WORK INSTRUCTIONS >> Give again, word for word, every line below from the one that has "mode a scheduling pass too (R5). -/" through the one that has "def checkLatchAtTick (s", both included, and no others.
(EXERCISE DATA)
-- ==== Sys2Proof/Machine/Claims.lean ====
section
/-! DEFINITION. The claim engine's operations on own claims: the CLAIM's contents, withdrawal, the overrun latch and the release
(R27, R29, R33, R44, R48). -/

namespace Sys2Proof.Machine

/-- R27: the remaining reduced minutes of a group's claim. -/
def State.remainingMinutes (s : State) (gr : Group) (phase : Phase) : Nat :=
  match phase with
  | .proposed => gr.defn.minutes + 60 * gr.defn.rechargeHours
  | .testing =>
    gr.defn.minutes + 60 * gr.defn.rechargeHours -
      (match gr.testStart with
       | some t => minutesBetween t.tick s.now
       | none => 0)
  | .recovering => gr.recharge.getD 0

/-- R27: the CLAIM's contents for a group in a phase. -/
def State.claimBody (s : State) (g : Nat) (phase : Phase) : ClaimBody :=
  let gr := s.group g
  { phase := phase, urgency := gr.claimUrgency, weight := gr.weight, remaining := s.remainingMinutes gr phase,
    home := gr.defn.home, neighbours := gr.defn.neighbours }

/-- The group's CLAIM is queued with the phase its claim record holds (R27). -/
def queueClaim (g : Nat) (s : State) : State :=
  match (s.group g).claim with
  | some c => offer (.claim g (s.claimBody g c.phase)) s
  | none => s

/-- R42: the refresh countdown starts, or starts again, at 60 s. -/
def startRefresh (g : Nat) (s : State) : State :=
  s.modGroup g (fun gr => { gr with claim := gr.claim.map (fun c => { c with refresh := some 60 }) })

/-- R13, R37, R48: the view load plus the own reduced weight. -/
def State.totalLoad (s : State) : Nat := s.viewLoad + s.ownWeight

/-- R48: the overrun latch against the present total. -/
def evalOverrun (s : State) : State :=
  match s.groupsIn GState.past with
  | g :: _ =>
    if s.figures.cap < s.totalLoad then
      if s.overrun then s else raise .loadOver (groupDetail g) { s with overrun := true }
    else { s with overrun := false }
  | [] => { s with overrun := false }

/-- R33 step 5, R16: the group is DUE with its backoff, and without a claim record. -/
def State.yieldGroup (s : State) (g : Nat) : State :=
  s.modGroup g (fun gr =>
    { gr.enter .due with claim := none, backoff := backoffMinutes gr.claimUrgency s.ownAddress })

/-- R33: a PROPOSED group is withdrawn, with the RELEASE that R29 gives or with none. An event that finds the group no
longer PROPOSED has no effect. -/
def withdrawQuiet (g : Nat) (reason : Option Reason) (s : State) : State :=
  if (s.group g).state = .proposed then
    match reason with
    | some r => (offer (.release g r) (removeProposal g s)).yieldGroup g
    | none => (removeProposal g s).yieldGroup g
  else s

/-- R33 with R48: the own reduced weight has changed, so the overrun latch is evaluated. -/
def withdraw (g : Nat) (reason : Option Reason) (s : State) : State :=
  if (s.group g).state = .proposed then evalOverrun (withdrawQuiet g reason s) else s

/-- Every own PROPOSED group is withdrawn (R38, R39, R128, R132), in ascending group number (log 19). -/
def withdrawAll (reason : Option Reason) (s : State) : State :=
  groupNumbers.foldl (fun t g => withdraw g reason t) s

/-- R44: the release of a RECOVERING group whose recharge is complete, and R21's return to DUE or IDLE. -/
def releaseGroup (g : Nat) (s : State) : State :=
  let t := offer (.release g .complete) (removeWaiting (TxFrame.claimOf g) s)
  evalOverrun (t.modGroup g (fun gr =>
    { gr.enter (if t.urgencyNow gr = 0 then .idle else .due) with
      claim := none, backoff := 0, recharge := none, rechargeDue := false, firstFailing := none }))

/-- R40: the seven checks at the expiry of a proposal hold. -/
def State.holdChecks (s : State) (g : Nat) : Bool :=
  let gr := s.group g
  (decide (s.sup.mode = .coordinating) || decide (s.sup.mode = .standalone)) &&
    decide (s.inputs.mains = .on) && decide (s.inputs.outageHold = 0) && decide (s.inputs.inhibit = .inactive) &&
    s.windowFor gr && s.someTestable gr &&
    s.view.all (fun e => !(e.mask.contains g && (e.full.isNone || decide (e.phase ≠ .proposed))))

end Sys2Proof.Machine
end

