-- ==== Sys2Proof/Machine/LineSteps.lean ====
section
/-! DEFINITION. The meanings of the line interface's own steps: access, completion, collision, the driver monitor, the held line
(Chapter 8), and the offer of a report (R169). -/

namespace Sys2Proof.Machine

/-! ### Access (R146, R148, R149) -/

/-- R146: the oldest waiting frame of the first class that holds one. -/
def firstFrame (waiting : List TxFrame) : Option TxFrame :=
  match waiting.find? TxFrame.isProtocol, waiting.find? TxFrame.isBeacon with
  | some f, _ => some f
  | none, some f => some f
  | none, none => waiting.head?

/-- R30: a BEACON's contents, built when it becomes current: at most four claims, in ascending group number. -/
def State.beaconBody (s : State) : BeaconBody :=
  { mode := s.sup.mode, valid := s.calendar.valid, minutes := s.calendar.minutes, weight := s.ownWeight,
    claims := (s.ownSet.take 4).map (fun g =>
      (g, match (s.group g).state with
          | .testing => .testing
          | .recovering => .recovering
          | _ => .proposed)) }

/-- R146, R148: the frame chosen at the slot becomes current, with attempt count 1 and W = 16, and is sent. -/
def choose (f : TxFrame) (s : State) : State :=
  s.setLine
    { s.line with
      waiting := s.line.waiting.erase f
      current := some
        { frame := f, attempt := 1, window := 16, sending := true,
          chars := f.chars (s.sup.address.getD 0) s.beaconBody }
      slot := none }

/-- R148: the slot wait ends with the line still recessive. -/
def startAttempt (s : State) : State :=
  match s.line.current with
  | some c => s.setLine { s.line with current := some { c with sending := true }, slot := none }
  | none =>
    match firstFrame s.line.waiting with
    | some f => choose f s
    | none => s

def execTxAttemptStart (s : State) : Result :=
  live s (fun s => if s.accesses then startAttempt (drawIfNone s) else s)

/-- R148: a start bit appears during the slot wait of a drawn slot. -/
def execTxDefer (s : State) : Result := live s (fun s => if s.accesses then endSlotWait (drawIfNone s) else s)

/-- R32: the transmit completion of a PROPOSED CLAIM starts the hold of a group still awaiting it. -/
def startHold (f : TxFrame) (s : State) : State :=
  match f with
  | .claim g c =>
    if c.phase = .proposed ∧ (s.group g).state = .proposed then
      s.modGroup g (fun gr =>
        { gr with
          claim := gr.claim.map (fun r => if r.hold = some .awaiting then { r with hold := some (.running 0) } else r) })
    else s
  | _ => s

/-- R148: the current frame is sent without a collision. -/
def execTxComplete (s : State) : Result :=
  live s (fun s =>
    match s.line.current with
    | some c => if c.sending then startHold c.frame (dropCurrent s) else s
    | none => s)

/-- R149: an attempt before the eighth ends in a collision. -/
def retryLater (c : Current) (s : State) : State :=
  s.setLine
    { s.line with
      current := some { c with attempt := c.attempt + 1, window := min 128 (2 * c.window), sending := false }
      slot := none }

/-- R34: the claim engine takes the drop of a PROPOSED CLAIM; any other drop changes nothing there. -/
def dropReported (f : TxFrame) (s : State) : State :=
  match f with
  | .claim g c => if c.phase = .proposed then withdraw g none s else s
  | _ => s

/-- R149: the eighth attempt ends in a collision and the frame is dropped. -/
def dropFrame (c : Current) (s : State) : State :=
  dropReported c.frame (raise .txDropped (kindDetail c.frame.kind) (dropCurrent s))

def execTxCollision (s : State) : Result :=
  live s (fun s =>
    match s.line.current with
    | some c => if c.sending then (if c.attempt < 8 then retryLater c s else dropFrame c s) else s
    | none => s)

/-! ### The driver monitor and the held line (R145, R150, R151) -/

/-- R150: the driver is cut after more than 16 dominant bit times. -/
def cutDriver (s : State) : State :=
  let t := emptyQueue s
  enterIsolatedDriver (endAllTests .abortedLine true (withdrawAll none
    (raise .driverCut noDetail (t.setLine { t.line with cut := some 60 }))))

def execDriverCut (bits ms : Nat) (s : State) : Result :=
  live s (fun s => if 16 < bits ∧ s.line.cut = none then cutDriver (s.atMs ms) else s)

/-- R151, R133: the driver is reconnected. -/
def execDriverReenable (s : State) : Result :=
  live s (fun s =>
    if expired s.line.cut then
      let t := s.setLine { s.line with cut := none }
      if t.sup.mode = .isolated ∧ t.sup.reason = .driver then enterListening t else t
    else s)

/-- R145: 64 dominant bit times that this station did not drive. -/
def execLineHeld (bits : Nat) (s : State) : Result :=
  live s (fun s =>
    if 64 ≤ bits ∧ s.line.held = false then
      raise .lineHeld noDetail (s.setLine { s.line with held := true, receiver := .idle })
    else s)

/-- R145: the line has been idle for 12 bit times. -/
def execLineHeldCleared (bits : Nat) (s : State) : Result :=
  live s (fun s => if 12 ≤ bits then s.setLine { s.line with held := false } else s)

/-! ### Reports (R169) -/

/-- R169: the conditions on which the oldest report is offered. -/
def State.offersReport (s : State) : Bool :=
  decide (s.sup.mode ≠ .loading) &&
    !(s.line.waiting ++ (s.line.current.map Current.frame).toList).any TxFrame.isEvent && !s.line.full &&
    s.line.backlog.isEmpty

/-- R169: the oldest pending report becomes an EVENT frame in the queue. -/
def execReportOffer (s : State) : Result :=
  live s (fun s =>
    match s.events.reports with
    | r :: rest =>
      if s.offersReport then offer (.event r) { s with events := { s.events with reports := rest } } else s
    | [] => s)

end Sys2Proof.Machine
end

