-- ==== Sys2Proof/Machine/TimeSteps.lean ====
section
/-! DEFINITION. The meanings of the steps that the clocks make: TICK_SECOND, MINUTE_TICK, SCHEDULING_PASS, CALENDAR_ADVANCE, and
the expiries of the scheduler's and the supervisor's countdowns. -/

namespace Sys2Proof.Machine

/-! ### The tick second (R111) -/

/-- R111: the tick's count stops at its largest value; every sixtieth tick second is a minute tick, and in a configured
mode a scheduling pass too (R5). -/
def Clock.tick (c : Clock) (passes : Bool) : Clock :=
  { seconds := min 4294967295 (c.seconds + 1)
    ms := 0
    secondOfMinute := (c.secondOfMinute + 1) % 60
    minuteDue := c.minuteDue || decide (c.secondOfMinute = 59)
    passDue := c.passDue || (decide (c.secondOfMinute = 59) && passes) }

/-- R26: one tick second at a claim record: a running hold advances to 30 s, a refresh countdown falls. -/
def ClaimRecord.tick (c : ClaimRecord) : ClaimRecord :=
  { c with
    hold :=
      (match c.hold with
       | some (.running e) => some (.running (min 30 (e + 1)))
       | h => h)
    refresh := countDown c.refresh }

def Group.tick (gr : Group) : Group := { gr with claim := gr.claim.map ClaimRecord.tick }

/-- R129 to R131, R135: one tick second at the supervisor's countdowns and timers. -/
def Supervisor.tick (u : Supervisor) (fallbackLimit : Nat) : Supervisor :=
  { u with
    listen := if u.mode = .listening then countDown u.listen else u.listen
    silence := if u.mode.configured then countDown u.silence else u.silence
    clear := if u.mode = .coordinating then countDown u.clear else u.clear
    fallback :=
      if u.mode = .isolated ∧ u.reason = .silence then u.fallback.map (fun t => min fallbackLimit (t + 1))
      else u.fallback }

/-- R114: the outage timer counts while the validated state is OFF. -/
def Inputs.tick (i : Inputs) : Inputs :=
  { i with outageTimer := if i.mains = .off then min 3932100 (i.outageTimer + 1) else i.outageTimer }

/-- R119: the latch is looked at; found set, TIME_INVALID is raised. -/
def checkLatchAtTick (s : State) : State :=
  if s.calendar.oscStop then raise .timeInvalid noDetail { s with calendar := s.calendar.checkLatch } else s

/-- R111: everything that counts tick seconds advances by one. -/
def tickAll (s : State) : State :=
  { s with
    clock := s.clock.tick s.sup.mode.configured
    inputs := s.inputs.tick
    sup := s.sup.tick s.fallbackSeconds
    groups := s.groups.map Group.tick
    view := s.view.map Entry.older
    overflow := countDown s.overflow
    line := { s.line with cut := countDown s.line.cut }
    service := { s.service with restart := countDown s.service.restart } }

def execTickSecond (s : State) : Result := live s (fun s => checkLatchAtTick (tickAll s))

/-! ### The minute tick (R111) -/

/-- R87: one minute tick at a recharge countdown. -/
def Group.minute (gr : Group) : Group :=
  match gr.state, gr.recharge with
  | .recovering, some k =>
    { gr with
      recharge := some (k - 1)
      rechargeDue := gr.rechargeDue || decide (k ≤ 1)
      dirty := gr.dirty || (decide (1 < k) && decide ((k - 1) % 60 = 0)) }
  | _, _ => gr

/-- R116, R118: one minute tick at the outage hold and the inhibit stuck timer. -/
def Inputs.minute (i : Inputs) : Inputs :=
  { i with
    outageHold := if i.mains = .on then i.outageHold - 1 else i.outageHold
    stuck := if i.inhibit = .active then min 10080 (i.stuck + 1) else i.stuck
    stuckDue := i.stuckDue || (decide (i.inhibit = .active) && decide (i.stuck = 10079)) }

/-- R31, R56, R87, R104, R116, R118: everything that counts minute ticks. -/
def minuteAll (s : State) : State :=
  { s with
    clock := { s.clock with minuteDue := false }
    beacon := if s.sup.mode.configured then countDown s.beacon else s.beacon
    loop := { s.loop with sweepCountdown := countDown s.loop.sweepCountdown }
    groups :=
      if s.inputs.mains = .on ∧ s.sup.mode ≠ .loading then s.groups.map Group.minute else s.groups
    inputs := s.inputs.minute
    view := s.view.map Entry.minute }

def execMinuteTick (s : State) : Result := live s (fun s => if s.clock.minuteDue then minuteAll s else s)

/-! ### The scheduling pass and the backoff -/

/-- R5: the pass of the present minute tick, in a mode that makes passes. -/
def execSchedulingPass (s : State) : Result :=
  live s (fun s =>
    if s.clock.passDue ∧ s.sup.mode.configured = true then
      schedulePass { s with clock := { s.clock with passDue := false } }
    else s)

/-- R16, R5: the countdown has reached 0 within the scheduling pass that decremented it, and that pass has already judged
the group; nothing more happens. -/
def execBackoffExpiry (_g : Nat) (s : State) : Result := live s (fun s => s)

/-! ### The calendar (R119) -/

/-- R119: the crystal advances the counts; the minute count stops at FFFFFFFEh and the seconds then at 59. -/
def Calendar.advance (c : Calendar) : Calendar :=
  if c.seconds < 59 then { c with seconds := c.seconds + 1 }
  else if c.minutes < 0xFFFFFFFE then { c with seconds := 0, minutes := c.minutes + 1 }
  else { c with seconds := 59 }

/-- The calendar runs with or without the main supply. -/
def execCalendarAdvance (s : State) : Result := done s { s with calendar := s.calendar.advance }

/-! ### Expiries of the supervisor's countdowns -/

/-- R129: the listen countdown has reached 0. -/
def execListenExpiry (s : State) : Result :=
  live s (fun s => if s.sup.mode = .listening ∧ expired s.sup.listen = true then enterCoordinating s else s)

/-- R130: the clear timer has reached 0. -/
def execClearTimerExpiry (s : State) : Result :=
  live s (fun s =>
    if s.sup.mode = .coordinating ∧ expired s.sup.clear = true then
      s.setSup { s.sup with isolations := 0, clear := none }
    else s)

/-- R131: the silence countdown has reached 0. -/
def execSilenceExpiry (s : State) (idle : Bool := false) : Result :=
  live s (fun s =>
    if (s.sup.mode = .listening ∨ s.sup.mode = .coordinating) ∧ expired s.sup.silence = true then
      enterIsolatedSilence (drawnWhileIdle idle s)
    else s)

/-- R135: the fallback test at a tick second in ISOLATED with reason SILENCE. -/
def execFallbackExpiry (s : State) : Result :=
  live s (fun s => if s.silent && s.fallsBack then enterStandalone s else s)

end Sys2Proof.Machine
end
(End EXERCISE DATA)
WRITTEN RESPONSE >>
mode a scheduling pass too (R5). -/
def Clock.tick (c : Clock) (passes : Bool) : Clock :=
  { seconds := min 4294967295 (c.seconds + 1)
    ms := 0
    secondOfMinute := (c.secondOfMinute + 1) % 60
    minuteDue := c.minuteDue || decide (c.secondOfMinute = 59)
    passDue := c.passDue || (decide (c.secondOfMinute = 59) && passes) }

/-- R26: one tick second at a claim record: a running hold advances to 30 s, a refresh countdown falls. -/
def ClaimRecord.tick (c : ClaimRecord) : ClaimRecord :=
  { c with
    hold :=
      (match c.hold with
       | some (.running e) => some (.running (min 30 (e + 1)))
       | h => h)
    refresh := countDown c.refresh }

def Group.tick (gr : Group) : Group := { gr with claim := gr.claim.map ClaimRecord.tick }

/-- R129 to R131, R135: one tick second at the supervisor's countdowns and timers. -/
def Supervisor.tick (u : Supervisor) (fallbackLimit : Nat) : Supervisor :=
  { u with
    listen := if u.mode = .listening then countDown u.listen else u.listen
    silence := if u.mode.configured then countDown u.silence else u.silence
    clear := if u.mode = .coordinating then countDown u.clear else u.clear
    fallback :=
      if u.mode = .isolated ∧ u.reason = .silence then u.fallback.map (fun t => min fallbackLimit (t + 1))
      else u.fallback }

/-- R114: the outage timer counts while the validated state is OFF. -/
def Inputs.tick (i : Inputs) : Inputs :=
  { i with outageTimer := if i.mains = .off then min 3932100 (i.outageTimer + 1) else i.outageTimer }

/-- R119: the latch is looked at; found set, TIME_INVALID is raised. -/
def checkLatchAtTick (s : State) : State :=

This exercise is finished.